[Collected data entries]
-=-=-=-=-
-- ==== Sys2Proof/Machine/RngUpdate.lean ====
section
/-!
DEFINITION. RNG_FILL and UPDATE (10_random_bits_and_update.md R260 to R271): their fields, their items, the distributions,
the optimiser rules and the commit of an item.
-/
namespace Sys2Proof.Machine

/-! ### RNG_FILL (Table 10.3) -/

/-- Fields of words 3 to 5. -/
def Desc.rfDist (d : Desc) : Nat := d.f 3 63 60
@[inherit_doc Desc.rfDist] def Desc.rfOut (d : Desc) : Nat := d.f 3 59 56
@[inherit_doc Desc.rfDist] def Desc.rfIn (d : Desc) : Nat := d.f 3 55 52
@[inherit_doc Desc.rfDist] def Desc.rfBase (d : Desc) : Nat := d.f 4 63 0
@[inherit_doc Desc.rfDist] def Desc.rfParam (d : Desc) : Nat := d.f 5 63 32
@[inherit_doc Desc.rfDist] def Desc.rfAux (d : Desc) : Nat := d.f 5 31 0

/-- A factor that is negative, infinite or NaN. -/
def negBad (c : Nat) : Bool := f32Bad c || decide (2 ^ 31 ≤ c % 2 ^ 32 ∧ c % 2 ^ 31 ≠ 0)

/-- Host errors of an RNG_FILL descriptor (R262). -/
def rfBad (d : Desc) : Bool :=
  decide (6 ≤ d.rfDist ∨ d.outDst = 3) ||
  ((decide (d.rfDist = 1) || decide (d.rfDist = 2) || decide (d.rfDist = 4)) && decide (4 < d.rfOut)) ||
  ((decide (d.rfDist = 4) || decide (d.rfDist = 5)) && decide (4 < d.rfIn ∨ d.inSrc = 3)) ||
  (decide (d.rfDist = 4) && negBad d.rfAux) || (decide (d.rfDist = 5) && negBad d.rfParam)

/-- Items of the stage: 4,096 elements, or 4,096 classes of one row (R261). -/
def rfPerRow (d : Desc) : Nat := ceilDiv d.rfAux 4096
@[inherit_doc rfPerRow] def rfItems (e : Entry) (d : Desc) : Nat :=
  if d.rfDist = 5 then e.pkt.count * rfPerRow d else ceilDiv e.pkt.count 4096

/-- Extent of the output in bytes (Table 10.4). -/
def rfExtent (e : Entry) (d : Desc) : Nat :=
  if d.rfDist = 0 ∨ d.rfDist = 5 then 4 * e.pkt.count
  else if d.rfDist = 3 then ceilDiv e.pkt.count 8
  else e.pkt.count * outBytes d.rfOut

/-- Coordinate x of element i. -/
def rfX (d : Desc) (i : Nat) : Nat := (d.rfBase + i) % 2 ^ 64

/-- √(−2 ln u1) × cos(2π u2) of two drawn words (Table 10.4), and −ln(−ln u) of one (R261). -/
def normalEx (w0 w1 : Nat) : Ex :=
  (sqrtEx ((lnEx (Ex.pow2 (w0 / 2 ^ 8 + 1 : Nat) (-24))).mul (Ex.ofInt (-2)))).mul
    (cosSinEx (Ex.pow2 (2 * piGrid * (w1 / 2 ^ 8 : Nat)) (-(angleBits : Int) - 24))).1
@[inherit_doc normalEx] def gumbelEx (w0 : Nat) : Ex := (lnEx (lnEx (Ex.pow2 (2 * (w0 / 2 ^ 8) + 1 : Nat) (-25))).neg).neg

/-- Those values as FP32 codes, within 4 ulp (R192, R260, R261). -/
def normal32 (w0 w1 : Nat) : Nat := (withinUlp 4 (normalEx w0 w1) (Config.normalFn w0 w1) false).code
@[inherit_doc normal32] def gumbel32 (w0 : Nat) : Nat := (withinUlp 4 (gumbelEx w0) (Config.gumbelFn (w0 / 2 ^ 8)) false).code

/-- The number an element has under UNIFORM and NORMAL, before it is rounded to the output format. -/
def rfValue (d : Desc) (key : Key) (i : Nat) : Ex :=
  let w0 := key.fill (rfX d i) 0 0
  if d.rfDist = 1 then Ex.pow2 (w0 / 2 ^ 8 : Nat) (-24) else f32 (normal32 w0 (key.fill (rfX d i) 0 1))

/-- Output bytes of element i, with ARR_STAT bits. -/
def rfElem (s : State) (e : Entry) (d : Desc) (key : Key) (i : Nat) : Except MErr (List Byte × Nat) :=
  let by1 := outBytes d.rfOut
  let w0 := key.fill (rfX d i) 0 0
  if d.rfDist = 0 then .ok (leBytes 4 w0, 0)
  else if d.rfDist = 4 then
    let n := outBytes d.rfIn
    (readSrc s e d d.inAddr (i * n) n).map fun bs =>
      let v := readOut d.rfIn (leNat bs)
      if w0 < d.rfParam then
        let r := roundOut (v.1.mul (f32 d.rfAux)) d.rfOut false fun _ => 0
        (leBytes by1 r.1, v.2.inBits ||| r.2.outBits)
      else (zeros by1, v.2.inBits)
  else
    let r := roundOut (rfValue d key i) d.rfOut false fun _ => 0
    .ok (leBytes by1 r.1, r.2.outBits)

/-- Bits of BERNOULLI elements i0 to i0 + n − 1: element x in bit x mod 8 of its byte (Table 10.4). -/
def rfBits (d : Desc) (key : Key) (i0 n : Nat) : List Byte :=
  (List.range (ceilDiv n 8)).map fun k => BitVec.ofNat 8 (listMask (((List.range (min 8 (n - 8 * k))).map (i0 + 8 * k + ·)).filterMap
    fun i => if key.fill (rfX d i) 0 0 < d.rfParam then some (rfX d i % 8) else none))

/-- The score of class c of row r, exactly, with ARR_STAT bits (R261). -/
def rfScore (s : State) (e : Entry) (d : Desc) (key : Key) (r c : Nat) : Except MErr (Ex × Nat) :=
  let n := outBytes d.rfIn
  (readSrc s e d d.inAddr ((r * d.rfAux + c) * n) n).map fun bs =>
    let v := readOut d.rfIn (leNat bs)
    if d.rfParam % 2 ^ 31 = 0 then (v.1, v.2.inBits)
    else (rnd32 ((rnd32 (v.1.div (f32 d.rfParam))).add (f32 (gumbel32 (key.fill (rfX d r) c 0)))), v.2.inBits)

/-- The stage draws words: all but CATEGORICAL with τ zero (R261). -/
def Desc.rfDraws (d : Desc) : Bool := !decide (d.rfDist = 5 ∧ d.rfParam % 2 ^ 31 = 0)

/-- Elements [i, i + n) of the stage's input in memory: address and bytes. -/
def rfRange (d : Desc) (i n : Nat) : List (Nat × Nat) :=
  if d.inSrc = 0 ∧ (d.rfDist = 4 ∨ d.rfDist = 5) then [(d.inAddr + i * outBytes d.rfIn, n * outBytes d.rfIn)] else []

/-- Compute and commit item it on a core. -/
def rfCommit (s : State) (e : Entry) (d : Desc) (key : Key) (it core : Nat) : M :=
  if d.rfDist = 5 then
    let r := it / max 1 (rfPerRow d)
    let c0 := it % max 1 (rfPerRow d) * 4096
    let n := min 4096 (d.rfAux - c0)
    let s0 := touchAll s e.ctx (rfRange d (r * d.rfAux + c0) n)
    got s0 e.ctx (mapE (fun c => (rfScore s e d key r c).map fun x => (c, x)) ((List.range n).map (c0 + ·))) fun l =>
      let s1 := drewBlocks (raiseArr s0 e.id core (l.foldl (fun f x => f ||| x.2.2) 0)) core (if d.rfDraws then n else 0)
      (s1.updEntry e.id fun y => { y with run := { y.run with
        cands := l.foldl (fun cs x => keepCand cs ⟨r, 0, x.2.1.num, x.2.1.den, x.1⟩) y.run.cands } }, none)
  else
    let i0 := it * 4096
    let n := min 4096 (e.pkt.count - i0)
    let s1 := drewBlocks (touchAll s e.ctx (rfRange d i0 n)) core n
    if d.rfDist = 3 then writeOut s1 e d d.outAddr (it * 512) (rfBits d key i0 n)
    else got s1 e.ctx (mapE (rfElem s e d key) ((List.range n).map (i0 + ·))) fun l =>
      let b := if d.rfDist = 0 then 4 else outBytes d.rfOut
      writeOut (raiseArr s1 e.id core (l.foldl (fun f x => f ||| x.2) 0)) e d d.outAddr (i0 * b) (l.flatMap (·.1))

/-- CATEGORICAL writes each row's index once its candidates are combined; without classes, 0xFFFF_FFFF (R261). -/
def rfFinish (s : State) (e : Entry) (d : Desc) : M :=
  if d.rfDist ≠ 5 then (s, none)
  else foldM (fun s r =>
    let idx := ((e.run.cands.find? fun c => decide (c.entry = r)).map (·.idx)).getD 0xFFFFFFFF
    writeOut s e d d.outAddr (4 * r) (leBytes 4 idx)) s (List.range e.pkt.count)

/-! ### UPDATE: records (Tables 10.5, 10.6) -/

/-- Fields of words 3 and 4. -/
def Desc.upFirst (d : Desc) : Nat := d.f 3 63 52
@[inherit_doc Desc.upFirst] def Desc.upTable (d : Desc) : Nat := d.f 4 63 0

/-- Field [hi:lo] of word k of a record. -/
def GroupRun.f (g : GroupRun) (k hi lo : Nat) : Nat := fld (g.words.getD k 0) hi lo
-=-=-=-=-
## Task prompt
Across all lines of the data above, count those that contain the word "State", giving the number without further comment.

## Your solution
4